### Records shown
Start of Block
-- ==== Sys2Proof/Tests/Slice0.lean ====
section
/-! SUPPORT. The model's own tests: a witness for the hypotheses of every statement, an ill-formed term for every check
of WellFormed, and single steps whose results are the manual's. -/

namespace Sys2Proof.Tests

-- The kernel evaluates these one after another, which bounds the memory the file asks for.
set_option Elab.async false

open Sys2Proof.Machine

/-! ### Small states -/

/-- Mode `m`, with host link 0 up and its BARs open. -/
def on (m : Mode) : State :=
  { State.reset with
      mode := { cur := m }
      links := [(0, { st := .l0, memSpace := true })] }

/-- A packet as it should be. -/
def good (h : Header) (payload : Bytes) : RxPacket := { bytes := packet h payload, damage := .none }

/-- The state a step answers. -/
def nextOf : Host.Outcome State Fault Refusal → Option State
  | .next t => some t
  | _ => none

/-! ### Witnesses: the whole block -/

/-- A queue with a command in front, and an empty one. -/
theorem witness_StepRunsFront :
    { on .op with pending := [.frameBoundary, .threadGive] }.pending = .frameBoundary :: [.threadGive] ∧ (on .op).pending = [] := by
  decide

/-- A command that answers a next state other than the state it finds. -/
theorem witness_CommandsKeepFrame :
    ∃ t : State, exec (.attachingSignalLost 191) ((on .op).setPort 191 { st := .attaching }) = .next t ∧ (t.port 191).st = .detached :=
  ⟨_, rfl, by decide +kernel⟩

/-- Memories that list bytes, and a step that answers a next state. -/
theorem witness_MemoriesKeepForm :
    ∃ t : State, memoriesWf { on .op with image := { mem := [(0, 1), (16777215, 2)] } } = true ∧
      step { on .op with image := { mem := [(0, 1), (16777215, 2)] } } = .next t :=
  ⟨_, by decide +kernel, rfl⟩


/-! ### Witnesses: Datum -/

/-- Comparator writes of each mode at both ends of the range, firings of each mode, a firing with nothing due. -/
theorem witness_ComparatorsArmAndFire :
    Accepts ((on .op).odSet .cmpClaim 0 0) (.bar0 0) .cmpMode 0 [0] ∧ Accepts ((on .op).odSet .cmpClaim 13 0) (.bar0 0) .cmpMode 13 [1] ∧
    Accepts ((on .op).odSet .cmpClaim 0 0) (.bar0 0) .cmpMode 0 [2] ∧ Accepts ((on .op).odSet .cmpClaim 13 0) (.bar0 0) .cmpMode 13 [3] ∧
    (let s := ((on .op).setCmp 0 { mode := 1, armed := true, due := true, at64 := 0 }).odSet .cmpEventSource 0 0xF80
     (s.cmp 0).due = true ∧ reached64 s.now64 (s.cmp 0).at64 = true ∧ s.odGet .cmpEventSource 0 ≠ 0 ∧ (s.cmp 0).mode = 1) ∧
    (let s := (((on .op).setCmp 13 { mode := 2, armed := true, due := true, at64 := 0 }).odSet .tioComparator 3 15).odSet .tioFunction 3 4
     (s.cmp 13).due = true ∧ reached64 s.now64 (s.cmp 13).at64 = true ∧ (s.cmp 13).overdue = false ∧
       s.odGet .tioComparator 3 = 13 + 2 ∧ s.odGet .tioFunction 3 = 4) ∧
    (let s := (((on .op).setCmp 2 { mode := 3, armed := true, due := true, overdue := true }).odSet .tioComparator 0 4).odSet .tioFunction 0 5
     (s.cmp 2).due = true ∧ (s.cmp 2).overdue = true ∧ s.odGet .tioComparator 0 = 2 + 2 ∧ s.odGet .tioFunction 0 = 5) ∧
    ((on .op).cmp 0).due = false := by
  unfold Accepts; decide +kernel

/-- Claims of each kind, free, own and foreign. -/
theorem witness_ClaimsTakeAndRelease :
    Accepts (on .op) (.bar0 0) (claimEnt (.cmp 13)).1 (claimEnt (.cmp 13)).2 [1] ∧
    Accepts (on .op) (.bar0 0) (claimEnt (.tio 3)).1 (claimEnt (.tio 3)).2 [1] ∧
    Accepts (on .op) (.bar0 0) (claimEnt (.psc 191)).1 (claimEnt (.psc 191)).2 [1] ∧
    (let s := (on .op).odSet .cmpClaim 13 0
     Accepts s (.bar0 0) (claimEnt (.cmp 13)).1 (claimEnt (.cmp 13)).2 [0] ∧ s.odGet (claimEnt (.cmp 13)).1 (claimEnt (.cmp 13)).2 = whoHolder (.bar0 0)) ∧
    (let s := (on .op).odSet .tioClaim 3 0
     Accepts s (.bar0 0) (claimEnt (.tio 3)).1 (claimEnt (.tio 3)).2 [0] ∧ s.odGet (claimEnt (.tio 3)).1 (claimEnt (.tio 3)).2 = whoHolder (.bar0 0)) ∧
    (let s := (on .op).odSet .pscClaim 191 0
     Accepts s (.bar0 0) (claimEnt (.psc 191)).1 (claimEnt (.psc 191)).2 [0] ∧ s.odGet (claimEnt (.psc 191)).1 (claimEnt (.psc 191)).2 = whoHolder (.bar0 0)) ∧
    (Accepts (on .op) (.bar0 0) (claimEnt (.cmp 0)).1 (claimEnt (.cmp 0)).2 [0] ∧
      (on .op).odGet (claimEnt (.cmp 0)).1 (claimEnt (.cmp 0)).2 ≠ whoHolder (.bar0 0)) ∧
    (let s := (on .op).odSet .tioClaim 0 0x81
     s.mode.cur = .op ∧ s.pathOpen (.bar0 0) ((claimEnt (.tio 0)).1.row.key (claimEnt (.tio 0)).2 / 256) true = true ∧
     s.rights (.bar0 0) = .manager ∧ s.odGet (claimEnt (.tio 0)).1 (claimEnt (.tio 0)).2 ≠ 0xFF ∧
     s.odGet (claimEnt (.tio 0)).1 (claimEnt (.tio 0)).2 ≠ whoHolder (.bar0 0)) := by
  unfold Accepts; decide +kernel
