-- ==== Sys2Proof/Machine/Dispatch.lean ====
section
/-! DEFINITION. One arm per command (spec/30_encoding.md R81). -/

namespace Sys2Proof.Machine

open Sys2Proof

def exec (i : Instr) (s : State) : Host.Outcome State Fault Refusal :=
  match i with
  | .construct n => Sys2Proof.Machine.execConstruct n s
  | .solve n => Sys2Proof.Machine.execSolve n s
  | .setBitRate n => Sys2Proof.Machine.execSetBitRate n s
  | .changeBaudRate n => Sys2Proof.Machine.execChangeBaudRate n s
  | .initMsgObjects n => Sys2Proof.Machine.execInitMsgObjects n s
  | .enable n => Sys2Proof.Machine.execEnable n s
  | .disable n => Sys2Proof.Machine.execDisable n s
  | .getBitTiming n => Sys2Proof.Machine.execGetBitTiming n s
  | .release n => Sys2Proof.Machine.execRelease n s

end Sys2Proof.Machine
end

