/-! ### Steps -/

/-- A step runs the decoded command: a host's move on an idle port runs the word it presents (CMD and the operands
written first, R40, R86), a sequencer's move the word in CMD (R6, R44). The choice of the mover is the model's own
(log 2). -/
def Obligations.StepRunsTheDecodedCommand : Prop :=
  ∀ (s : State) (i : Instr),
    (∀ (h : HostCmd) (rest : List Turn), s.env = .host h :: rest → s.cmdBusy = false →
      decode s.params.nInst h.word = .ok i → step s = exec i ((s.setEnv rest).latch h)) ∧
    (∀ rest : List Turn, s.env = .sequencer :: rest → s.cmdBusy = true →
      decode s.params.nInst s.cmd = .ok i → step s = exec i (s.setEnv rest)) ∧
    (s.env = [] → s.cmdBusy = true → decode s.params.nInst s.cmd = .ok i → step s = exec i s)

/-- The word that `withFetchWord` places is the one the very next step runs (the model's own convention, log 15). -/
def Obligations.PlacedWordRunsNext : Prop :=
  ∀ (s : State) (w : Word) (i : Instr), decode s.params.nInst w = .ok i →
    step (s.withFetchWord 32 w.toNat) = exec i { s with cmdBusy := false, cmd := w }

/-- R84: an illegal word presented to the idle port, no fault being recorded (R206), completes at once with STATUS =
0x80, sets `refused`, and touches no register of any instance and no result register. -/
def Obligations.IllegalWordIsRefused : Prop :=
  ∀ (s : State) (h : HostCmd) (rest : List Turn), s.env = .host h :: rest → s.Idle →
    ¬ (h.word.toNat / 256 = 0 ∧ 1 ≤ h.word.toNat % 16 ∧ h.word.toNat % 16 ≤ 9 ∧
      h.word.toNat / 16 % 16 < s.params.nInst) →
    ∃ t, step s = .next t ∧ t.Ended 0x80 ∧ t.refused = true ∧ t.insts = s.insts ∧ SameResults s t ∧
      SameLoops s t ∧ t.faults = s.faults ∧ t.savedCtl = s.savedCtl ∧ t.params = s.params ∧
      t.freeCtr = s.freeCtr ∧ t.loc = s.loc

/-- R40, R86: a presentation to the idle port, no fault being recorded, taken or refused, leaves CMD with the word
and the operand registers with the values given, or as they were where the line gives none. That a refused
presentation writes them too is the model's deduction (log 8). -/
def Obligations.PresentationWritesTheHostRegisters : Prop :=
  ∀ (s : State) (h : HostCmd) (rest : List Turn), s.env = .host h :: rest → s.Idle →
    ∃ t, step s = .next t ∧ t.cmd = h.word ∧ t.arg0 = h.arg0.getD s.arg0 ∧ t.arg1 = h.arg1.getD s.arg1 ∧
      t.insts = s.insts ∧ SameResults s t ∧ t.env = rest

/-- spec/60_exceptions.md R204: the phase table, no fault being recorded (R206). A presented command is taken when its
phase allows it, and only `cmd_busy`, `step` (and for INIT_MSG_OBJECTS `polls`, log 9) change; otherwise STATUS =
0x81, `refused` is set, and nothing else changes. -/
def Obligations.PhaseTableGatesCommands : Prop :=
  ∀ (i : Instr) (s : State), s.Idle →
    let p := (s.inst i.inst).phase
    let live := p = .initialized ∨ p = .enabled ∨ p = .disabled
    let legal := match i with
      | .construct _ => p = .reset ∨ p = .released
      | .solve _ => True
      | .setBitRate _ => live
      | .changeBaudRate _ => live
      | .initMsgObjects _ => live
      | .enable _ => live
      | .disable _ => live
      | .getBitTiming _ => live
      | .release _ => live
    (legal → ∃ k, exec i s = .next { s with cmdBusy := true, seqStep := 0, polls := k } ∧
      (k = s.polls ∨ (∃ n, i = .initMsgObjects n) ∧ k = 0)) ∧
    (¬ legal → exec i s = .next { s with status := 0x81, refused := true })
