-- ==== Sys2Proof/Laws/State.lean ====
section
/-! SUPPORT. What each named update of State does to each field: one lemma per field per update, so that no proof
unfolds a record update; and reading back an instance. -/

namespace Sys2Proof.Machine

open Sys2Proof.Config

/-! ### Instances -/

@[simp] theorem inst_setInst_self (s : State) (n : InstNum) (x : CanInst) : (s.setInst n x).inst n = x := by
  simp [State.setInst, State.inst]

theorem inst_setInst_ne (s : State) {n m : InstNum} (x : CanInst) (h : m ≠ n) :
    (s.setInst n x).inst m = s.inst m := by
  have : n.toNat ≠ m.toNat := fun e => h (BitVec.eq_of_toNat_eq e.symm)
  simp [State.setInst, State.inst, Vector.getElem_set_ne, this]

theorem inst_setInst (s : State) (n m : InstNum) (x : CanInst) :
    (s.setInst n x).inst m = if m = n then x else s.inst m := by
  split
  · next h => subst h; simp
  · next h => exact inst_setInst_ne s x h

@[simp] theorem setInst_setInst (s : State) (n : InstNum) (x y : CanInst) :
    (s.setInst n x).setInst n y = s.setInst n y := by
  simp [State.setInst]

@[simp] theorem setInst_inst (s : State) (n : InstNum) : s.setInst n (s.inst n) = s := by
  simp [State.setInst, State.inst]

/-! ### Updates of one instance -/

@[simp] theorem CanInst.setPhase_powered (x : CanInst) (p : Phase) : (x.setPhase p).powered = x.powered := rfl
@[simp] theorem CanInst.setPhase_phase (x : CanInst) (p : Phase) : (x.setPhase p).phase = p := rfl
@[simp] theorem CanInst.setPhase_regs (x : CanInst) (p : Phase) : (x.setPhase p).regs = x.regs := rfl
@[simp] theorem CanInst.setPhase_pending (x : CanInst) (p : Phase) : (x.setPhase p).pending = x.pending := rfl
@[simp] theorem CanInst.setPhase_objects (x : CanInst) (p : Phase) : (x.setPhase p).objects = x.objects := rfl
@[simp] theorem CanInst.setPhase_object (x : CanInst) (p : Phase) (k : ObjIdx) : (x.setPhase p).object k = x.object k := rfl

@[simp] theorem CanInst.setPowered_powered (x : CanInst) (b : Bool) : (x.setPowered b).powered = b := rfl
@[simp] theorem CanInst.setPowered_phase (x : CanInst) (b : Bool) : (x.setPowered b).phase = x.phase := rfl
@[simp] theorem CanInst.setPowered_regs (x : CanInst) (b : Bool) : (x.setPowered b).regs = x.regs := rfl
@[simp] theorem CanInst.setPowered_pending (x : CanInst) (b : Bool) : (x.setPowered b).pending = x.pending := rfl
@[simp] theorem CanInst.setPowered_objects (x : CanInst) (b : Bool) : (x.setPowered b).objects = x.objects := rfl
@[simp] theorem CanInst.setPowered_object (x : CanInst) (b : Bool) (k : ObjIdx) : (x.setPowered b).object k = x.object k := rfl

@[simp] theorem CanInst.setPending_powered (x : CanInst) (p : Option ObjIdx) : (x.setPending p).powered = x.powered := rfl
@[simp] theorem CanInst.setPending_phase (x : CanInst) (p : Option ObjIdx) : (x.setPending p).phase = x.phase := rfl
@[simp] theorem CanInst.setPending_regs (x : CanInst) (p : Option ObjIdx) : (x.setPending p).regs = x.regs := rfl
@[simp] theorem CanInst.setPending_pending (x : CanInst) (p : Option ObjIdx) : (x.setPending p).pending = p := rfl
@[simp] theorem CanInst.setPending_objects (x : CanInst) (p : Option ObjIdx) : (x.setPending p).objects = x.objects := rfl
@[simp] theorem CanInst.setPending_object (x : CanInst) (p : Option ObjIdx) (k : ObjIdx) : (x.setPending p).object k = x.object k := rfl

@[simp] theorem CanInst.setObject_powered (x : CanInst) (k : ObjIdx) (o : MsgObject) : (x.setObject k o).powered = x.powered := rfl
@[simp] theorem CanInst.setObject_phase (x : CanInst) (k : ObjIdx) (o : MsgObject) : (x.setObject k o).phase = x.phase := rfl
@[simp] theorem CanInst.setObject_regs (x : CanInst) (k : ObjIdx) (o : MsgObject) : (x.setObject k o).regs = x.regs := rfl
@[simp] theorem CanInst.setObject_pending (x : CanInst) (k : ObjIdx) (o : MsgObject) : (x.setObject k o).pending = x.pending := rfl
End of Block
Pull out every line in the data above that has the word "setEnv".

      decode s.params.nInst h.word = .ok i → step s = exec i ((s.setEnv rest).latch h)) ∧
      decode s.params.nInst s.cmd = .ok i → step s = exec i (s.setEnv rest)) ∧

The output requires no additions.